__Required work__:
Reproduce the entries shown below only from the line with "h, hk => by" down to the line with "theorem mem_mset [DecidableEq", keeping both end lines and copying each one exactly.

╭─ Given data

-- ==== Sys2Proof/Laws/SMap.lean ====
section
/-! SUPPORT. What reading and writing a sparse table do (notes/assumptions/1). -/

namespace Sys2Proof.Machine

variable {α : Type}

/-- Nothing at or below `k` is left of a table cut above `k`. -/
theorem mget_filter_above (d : α) (m : SMap α) (k : Nat) : mget d (m.filter (fun p => k < p.1)) k = d := by
  induction m with
  | nil => rfl
  | cons p r ih => by_cases h : k < p.1 <;> simp [List.filter, h, mget, ih]

/-- A read after a write of the same index gives the value written. -/
@[simp] theorem mget_mset_self [DecidableEq α] (d : α) (m : SMap α) (k : Nat) (v : α) : mget d (mset d m k v) k = v := by
  induction m with
  | nil => by_cases h : v = d <;> simp [mset, mget, h]
  | cons p r ih =>
    by_cases h : k < p.1
    · by_cases hv : v = d <;> simp [mset, mget, h, hv]
    · by_cases he : k = p.1
      · by_cases hv : v = d <;> simp [mset, mget, he, hv, mget_filter_above]
      · simp [mset, mget, h, he, ih]

/-- Above `k` a table cut above `k` reads as before. -/
theorem mget_filter_of_lt (d : α) (m : SMap α) (k j : Nat) (h : k < j) : mget d (m.filter (fun p => k < p.1)) j = mget d m j := by
  induction m with
  | nil => rfl
  | cons p r ih =>
    by_cases hp : k < p.1
    · simp [List.filter, hp, mget, ih]
    · have h1 : ¬ j < p.1 := by omega
      have h2 : ¬ j = p.1 := by omega
      simp [List.filter, hp, mget, ih, h1, h2]

/-- Up to `k` nothing is left of a table cut above `k`. -/
theorem mget_filter_of_le (d : α) (m : SMap α) (k j : Nat) (h : j ≤ k) : mget d (m.filter (fun p => k < p.1)) j = d := by
  induction m with
  | nil => rfl
  | cons p r ih =>
    by_cases hp : k < p.1
    · have : j < p.1 := by omega
      simp [List.filter, hp, mget, this]
    · simp [List.filter, hp, ih]

/-- A write leaves every other index as it was, whatever an unlisted index reads as there. -/
theorem mget_default_ne [DecidableEq α] (d e : α) : ∀ (m : SMap α) (k j : Nat) (v : α), j ≠ k →
    mget e (mset d m k v) j = mget e m j
  | [], k, j, v, hj => by
    by_cases h : v = d
    · simp [mset, h]
    · simp only [mset, h, if_false, mget]
      split
      · rfl
      · simp [hj]
  | p :: r, k, j, v, hj => by
    simp only [mset]
    by_cases h : k < p.1
    · by_cases hv : v = d
      · simp [h, hv]
      · simp only [h, hv, if_true, if_false, mget]
        by_cases h2 : j < k
        · have : j < p.1 := by omega
          simp [h2, this]
        · simp [h2, hj]
    · by_cases he : k = p.1
      · subst he
        by_cases hv : v = d
        · simp only [hv, Nat.lt_irrefl, if_true, if_false, mget]
          by_cases h2 : j < p.1
          · simp [h2, mget_filter_of_le e r p.1 j (by omega)]
          · simp [h2, hj, mget_filter_of_lt e r p.1 j (by omega)]
        · simp [hv, mget, hj]
      · simp only [h, he, if_false, mget, mget_default_ne d e r k j v hj]

/-- A write leaves every other index as it was. -/
theorem mget_mset_ne [DecidableEq α] (d : α) (m : SMap α) (k j : Nat) (v : α) (hj : j ≠ k) :
    mget d (mset d m k v) j = mget d m j := mget_default_ne d d m k j v hj

/-- Cutting a rising table leaves it rising. -/
theorem risingFrom_filter (f : Nat × α → Bool) : ∀ (m : SMap α) (lo lo' : Nat), risingFrom lo m = true → lo' ≤ lo →
    risingFrom lo' (m.filter f) = true
  | [], _, _, _, _ => rfl
  | p :: r, lo, lo', h, hl => by
    simp only [risingFrom, Bool.and_eq_true, decide_eq_true_eq] at h
    by_cases hf : f p = true
    · simp only [List.filter, hf, risingFrom, Bool.and_eq_true, decide_eq_true_eq]
      exact ⟨by omega, risingFrom_filter f r _ _ h.2 (Nat.le_refl _)⟩
    · simp only [List.filter, hf]
      exact risingFrom_filter f r _ _ h.2 (by omega)

/-- A write leaves a rising table rising. -/
theorem risingFrom_mset [DecidableEq α] (d : α) : ∀ (m : SMap α) (lo k : Nat) (v : α), risingFrom lo m = true → lo ≤ k →
    risingFrom lo (mset d m k v) = true
  | [], _, k, v, _, hk => by by_cases h : v = d <;> simp [mset, h, risingFrom, hk]
  | p :: r, lo, k, v, h, hk => by
    have h0 := h
    simp only [risingFrom, Bool.and_eq_true, decide_eq_true_eq] at h
    simp only [mset]
    by_cases h1 : k < p.1
    · by_cases hv : v = d
      · simpa [h1, hv] using h0
      · simp only [h1, hv, if_true, if_false, risingFrom, Bool.and_eq_true, decide_eq_true_eq]
        exact ⟨hk, by omega, h.2⟩
    · by_cases he : k = p.1
      · by_cases hv : v = d
        · simp only [he, hv, Nat.lt_irrefl, if_true, if_false]
          exact risingFrom_filter _ r _ _ h.2 (by omega)
        · simp only [he, hv, Nat.lt_irrefl, if_true, if_false, risingFrom, Bool.and_eq_true, decide_eq_true_eq]
          exact ⟨by omega, h.2⟩
      · simp only [h1, he, if_false, risingFrom, Bool.and_eq_true, decide_eq_true_eq]
        exact ⟨h.1, risingFrom_mset d r _ k v h.2 (by omega)⟩

/-- Every entry of a written table was in it before, or is the entry written. -/
theorem mem_mset [DecidableEq α] (d : α) : ∀ (m : SMap α) (k : Nat) (v : α) (p : Nat × α), p ∈ mset d m k v →
    p ∈ m ∨ (p = (k, v) ∧ v ≠ d)
  | [], k, v, p, h => by
    by_cases hv : v = d
    · simp [mset, hv] at h
    · simp only [mset, hv, if_false, List.mem_singleton] at h
      exact .inr ⟨h, hv⟩
  | q :: r, k, v, p, h => by
    simp only [mset] at h
    split at h
    · split at h
      · exact .inl h
      · rename_i hv
        rcases List.mem_cons.1 h with h | h
        · exact .inr ⟨h, hv⟩
        · exact .inl h
    · split at h
      · split at h
        · exact .inl (List.mem_cons.2 (.inr (List.mem_filter.1 h).1))
        · rename_i hv
          rcases List.mem_cons.1 h with h | h
          · exact .inr ⟨h, hv⟩
          · exact .inl (List.mem_cons.2 (.inr h))
      · rcases List.mem_cons.1 h with h | h
        · exact .inl (List.mem_cons.2 (.inl h))
        · rcases mem_mset d r k v p h with h | h
          · exact .inl (List.mem_cons.2 (.inr h))
          · exact .inr h

/-- A write keeps the canonical form. -/
theorem mwf_mset [DecidableEq α] (d : α) (m : SMap α) (k : Nat) (v : α) (h : mwf d m = true) :
    mwf d (mset d m k v) = true := by
  simp only [mwf, Bool.and_eq_true, List.all_eq_true, decide_eq_true_eq] at h ⊢
  refine ⟨risingFrom_mset d m 0 k v h.1 (Nat.zero_le _), fun p hp => ?_⟩
  rcases mem_mset d m k v p hp with hp | ⟨rfl, hv⟩
  · exact h.2 p hp
  · exact hv

/-- Removing an index from a rising table leaves it rising. -/
theorem risingFrom_mdel (m : SMap α) (lo k : Nat) (h : risingFrom lo m = true) : risingFrom lo (mdel m k) = true :=
  risingFrom_filter _ m lo lo h (Nat.le_refl _)

/-- An entry just listed is found. -/
@[simp] theorem mfind_mput_self (m : SMap α) (k : Nat) (v : α) : mfind (mput m k v) k = some v := by
  induction m with
  | nil => simp [mput, mfind]
  | cons p r ih =>
    by_cases h : k < p.1
    · simp [mput, mfind, h]
    · by_cases he : k = p.1
      · simp [mput, mfind, he]
      · simp [mput, mfind, h, he, ih]

/-- Listing an entry leaves every other as it was. -/
theorem mfind_mput_ne (m : SMap α) (k j : Nat) (v : α) (hj : j ≠ k) : mfind (mput m k v) j = mfind m j := by
  induction m with
  | nil =>
    simp only [mput, mfind]
    split
    · rfl
    · simp [hj]
  | cons p r ih =>
    simp only [mput]
    split
    · simp only [mfind]
      split
      · have : j < p.1 := by omega
        simp [this]
      · simp
    · split
      · subst_vars
        simp [mfind, hj]
      · simp only [mfind, ih]

/-- An index removed is not found. -/
@[simp] theorem mfind_mdel_self (m : SMap α) (k : Nat) : mfind (mdel m k) k = none := by
  induction m with
  | nil => rfl
  | cons p r ih =>
    unfold mdel at ih ⊢
    by_cases h : p.1 = k
    · simpa [List.filter, h] using ih
    · simp only [List.filter, ne_eq, h, not_false_eq_true, decide_true, mfind, Ne.symm h, if_false]
      split
      · rfl
      · simpa using ih

end Sys2Proof.Machine
end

╰─

__Exercise response__:
  | p :: r, lo, k, v, h, hk => by
    have h0 := h
    simp only [risingFrom, Bool.and_eq_true, decide_eq_true_eq] at h
    simp only [mset]
    by_cases h1 : k < p.1
    · by_cases hv : v = d
      · simpa [h1, hv] using h0
      · simp only [h1, hv, if_true, if_false, risingFrom, Bool.and_eq_true, decide_eq_true_eq]
        exact ⟨hk, by omega, h.2⟩
    · by_cases he : k = p.1
      · by_cases hv : v = d
        · simp only [he, hv, Nat.lt_irrefl, if_true, if_false]
          exact risingFrom_filter _ r _ _ h.2 (by omega)
        · simp only [he, hv, Nat.lt_irrefl, if_true, if_false, risingFrom, Bool.and_eq_true, decide_eq_true_eq]
          exact ⟨by omega, h.2⟩
      · simp only [h1, he, if_false, risingFrom, Bool.and_eq_true, decide_eq_true_eq]
        exact ⟨h.1, risingFrom_mset d r _ k v h.2 (by omega)⟩

/-- Every entry of a written table was in it before, or is the entry written. -/
theorem mem_mset [DecidableEq α] (d : α) : ∀ (m : SMap α) (k : Nat) (v : α) (p : Nat × α), p ∈ mset d m k v →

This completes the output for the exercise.